### [WORK TO BE COMPLETED]
Only these lines of the data below are wanted: the one with "[s.par K.partRuleQuota p, s.ruleUse", the one with "let n := min ids.length 120", and any lines between them, each repeated exactly.

Stored items:

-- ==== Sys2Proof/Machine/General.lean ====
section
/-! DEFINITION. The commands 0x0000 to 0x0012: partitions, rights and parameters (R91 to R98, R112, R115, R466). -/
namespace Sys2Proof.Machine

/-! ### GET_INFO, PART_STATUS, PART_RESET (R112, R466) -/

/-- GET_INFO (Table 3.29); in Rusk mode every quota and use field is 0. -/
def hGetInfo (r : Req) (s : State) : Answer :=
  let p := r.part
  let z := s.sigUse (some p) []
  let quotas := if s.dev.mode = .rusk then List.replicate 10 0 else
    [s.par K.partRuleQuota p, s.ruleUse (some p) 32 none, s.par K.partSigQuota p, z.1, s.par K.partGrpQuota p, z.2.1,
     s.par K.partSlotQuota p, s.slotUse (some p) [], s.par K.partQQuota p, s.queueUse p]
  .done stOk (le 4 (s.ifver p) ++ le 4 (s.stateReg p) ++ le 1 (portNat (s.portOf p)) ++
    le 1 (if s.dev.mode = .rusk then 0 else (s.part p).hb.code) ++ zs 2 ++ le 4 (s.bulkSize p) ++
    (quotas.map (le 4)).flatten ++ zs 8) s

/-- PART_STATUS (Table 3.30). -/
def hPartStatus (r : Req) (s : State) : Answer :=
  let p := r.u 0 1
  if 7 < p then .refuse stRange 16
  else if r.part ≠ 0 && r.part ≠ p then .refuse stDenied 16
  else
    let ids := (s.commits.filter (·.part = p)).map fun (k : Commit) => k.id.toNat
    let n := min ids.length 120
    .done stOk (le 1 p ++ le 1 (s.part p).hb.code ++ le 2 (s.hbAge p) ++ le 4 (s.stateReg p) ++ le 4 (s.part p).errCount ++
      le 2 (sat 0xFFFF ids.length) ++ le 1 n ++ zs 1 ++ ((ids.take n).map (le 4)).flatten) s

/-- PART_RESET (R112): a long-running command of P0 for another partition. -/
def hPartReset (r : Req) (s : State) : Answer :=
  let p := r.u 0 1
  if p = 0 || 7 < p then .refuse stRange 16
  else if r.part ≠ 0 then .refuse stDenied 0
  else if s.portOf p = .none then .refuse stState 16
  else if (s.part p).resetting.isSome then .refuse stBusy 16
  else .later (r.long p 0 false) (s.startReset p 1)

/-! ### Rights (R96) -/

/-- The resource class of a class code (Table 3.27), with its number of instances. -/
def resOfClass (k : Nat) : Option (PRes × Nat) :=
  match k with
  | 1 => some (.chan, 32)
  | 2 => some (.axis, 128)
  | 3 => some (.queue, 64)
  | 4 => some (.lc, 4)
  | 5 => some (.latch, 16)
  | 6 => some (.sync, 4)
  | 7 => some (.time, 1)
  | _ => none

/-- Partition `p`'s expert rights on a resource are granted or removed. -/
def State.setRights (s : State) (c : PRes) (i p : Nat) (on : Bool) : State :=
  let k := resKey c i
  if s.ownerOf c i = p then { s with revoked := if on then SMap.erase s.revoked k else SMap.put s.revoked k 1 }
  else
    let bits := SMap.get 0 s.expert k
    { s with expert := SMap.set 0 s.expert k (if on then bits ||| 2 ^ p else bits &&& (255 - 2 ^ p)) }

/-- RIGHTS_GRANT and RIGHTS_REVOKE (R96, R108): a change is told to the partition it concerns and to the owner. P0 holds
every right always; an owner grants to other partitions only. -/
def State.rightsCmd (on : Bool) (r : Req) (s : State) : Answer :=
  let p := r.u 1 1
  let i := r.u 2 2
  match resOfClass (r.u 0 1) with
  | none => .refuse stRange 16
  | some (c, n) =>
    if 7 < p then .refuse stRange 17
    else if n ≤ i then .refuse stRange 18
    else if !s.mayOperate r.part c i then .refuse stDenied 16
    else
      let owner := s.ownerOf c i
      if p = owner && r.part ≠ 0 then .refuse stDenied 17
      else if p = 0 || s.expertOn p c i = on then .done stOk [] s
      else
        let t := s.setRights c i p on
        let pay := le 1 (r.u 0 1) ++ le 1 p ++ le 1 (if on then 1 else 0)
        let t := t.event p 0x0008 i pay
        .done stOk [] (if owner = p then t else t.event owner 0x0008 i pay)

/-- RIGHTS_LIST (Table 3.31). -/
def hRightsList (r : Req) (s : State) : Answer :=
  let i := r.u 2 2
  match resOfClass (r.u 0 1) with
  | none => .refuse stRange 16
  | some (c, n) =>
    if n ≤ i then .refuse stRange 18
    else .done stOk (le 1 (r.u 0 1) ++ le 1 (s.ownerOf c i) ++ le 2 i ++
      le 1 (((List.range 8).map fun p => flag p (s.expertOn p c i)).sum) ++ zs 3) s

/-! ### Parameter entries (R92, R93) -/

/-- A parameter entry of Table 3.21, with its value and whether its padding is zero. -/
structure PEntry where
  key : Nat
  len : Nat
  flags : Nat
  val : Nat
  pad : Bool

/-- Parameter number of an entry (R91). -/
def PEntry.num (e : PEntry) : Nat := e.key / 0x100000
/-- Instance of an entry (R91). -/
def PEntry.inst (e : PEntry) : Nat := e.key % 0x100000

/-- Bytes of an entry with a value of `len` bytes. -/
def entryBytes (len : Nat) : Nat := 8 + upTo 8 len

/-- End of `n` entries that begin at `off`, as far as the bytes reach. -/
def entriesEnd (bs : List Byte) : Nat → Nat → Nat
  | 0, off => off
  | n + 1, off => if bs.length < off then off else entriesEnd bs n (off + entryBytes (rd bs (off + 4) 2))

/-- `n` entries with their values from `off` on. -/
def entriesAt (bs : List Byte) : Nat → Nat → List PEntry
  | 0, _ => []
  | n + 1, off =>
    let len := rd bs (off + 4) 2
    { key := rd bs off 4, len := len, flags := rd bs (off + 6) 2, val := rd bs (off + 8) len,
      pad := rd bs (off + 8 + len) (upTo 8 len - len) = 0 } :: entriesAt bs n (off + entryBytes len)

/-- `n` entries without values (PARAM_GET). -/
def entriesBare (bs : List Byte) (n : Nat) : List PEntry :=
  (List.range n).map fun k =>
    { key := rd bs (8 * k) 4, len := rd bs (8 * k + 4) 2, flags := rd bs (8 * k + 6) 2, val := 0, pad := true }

---

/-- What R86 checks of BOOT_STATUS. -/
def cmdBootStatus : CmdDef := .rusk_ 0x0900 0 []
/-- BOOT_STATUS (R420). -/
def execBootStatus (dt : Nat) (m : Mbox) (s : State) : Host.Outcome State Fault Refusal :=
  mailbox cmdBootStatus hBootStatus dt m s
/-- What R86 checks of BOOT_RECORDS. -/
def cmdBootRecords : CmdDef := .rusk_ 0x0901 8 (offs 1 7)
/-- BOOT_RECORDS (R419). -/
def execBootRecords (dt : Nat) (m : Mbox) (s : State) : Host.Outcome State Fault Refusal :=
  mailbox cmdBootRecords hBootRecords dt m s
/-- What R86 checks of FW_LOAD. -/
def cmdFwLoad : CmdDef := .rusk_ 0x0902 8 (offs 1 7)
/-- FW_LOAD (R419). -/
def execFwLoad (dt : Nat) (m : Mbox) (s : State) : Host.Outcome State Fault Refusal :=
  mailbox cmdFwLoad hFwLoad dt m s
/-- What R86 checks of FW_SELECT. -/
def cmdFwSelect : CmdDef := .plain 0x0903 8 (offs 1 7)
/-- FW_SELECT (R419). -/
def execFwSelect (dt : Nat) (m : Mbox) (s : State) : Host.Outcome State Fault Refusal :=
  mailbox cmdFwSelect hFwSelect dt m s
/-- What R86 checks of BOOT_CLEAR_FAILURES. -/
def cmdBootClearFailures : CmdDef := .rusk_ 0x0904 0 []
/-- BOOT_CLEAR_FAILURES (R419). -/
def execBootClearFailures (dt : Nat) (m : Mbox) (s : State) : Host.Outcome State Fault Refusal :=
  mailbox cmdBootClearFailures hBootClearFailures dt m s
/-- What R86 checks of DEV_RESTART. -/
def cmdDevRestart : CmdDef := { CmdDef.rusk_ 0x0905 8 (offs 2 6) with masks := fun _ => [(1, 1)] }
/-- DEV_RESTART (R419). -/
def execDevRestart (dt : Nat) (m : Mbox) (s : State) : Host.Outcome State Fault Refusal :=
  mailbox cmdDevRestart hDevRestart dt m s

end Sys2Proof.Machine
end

### [SOLUTION]
    [s.par K.partRuleQuota p, s.ruleUse (some p) 32 none, s.par K.partSigQuota p, z.1, s.par K.partGrpQuota p, z.2.1,
     s.par K.partSlotQuota p, s.slotUse (some p) [], s.par K.partQQuota p, s.queueUse p]
  .done stOk (le 4 (s.ifver p) ++ le 4 (s.stateReg p) ++ le 1 (portNat (s.portOf p)) ++
    le 1 (if s.dev.mode = .rusk then 0 else (s.part p).hb.code) ++ zs 2 ++ le 4 (s.bulkSize p) ++
    (quotas.map (le 4)).flatten ++ zs 8) s

/-- PART_STATUS (Table 3.30). -/
def hPartStatus (r : Req) (s : State) : Answer :=
  let p := r.u 0 1
  if 7 < p then .refuse stRange 16
  else if r.part ≠ 0 && r.part ≠ p then .refuse stDenied 16
  else
    let ids := (s.commits.filter (·.part = p)).map fun (k : Commit) => k.id.toNat
    let n := min ids.length 120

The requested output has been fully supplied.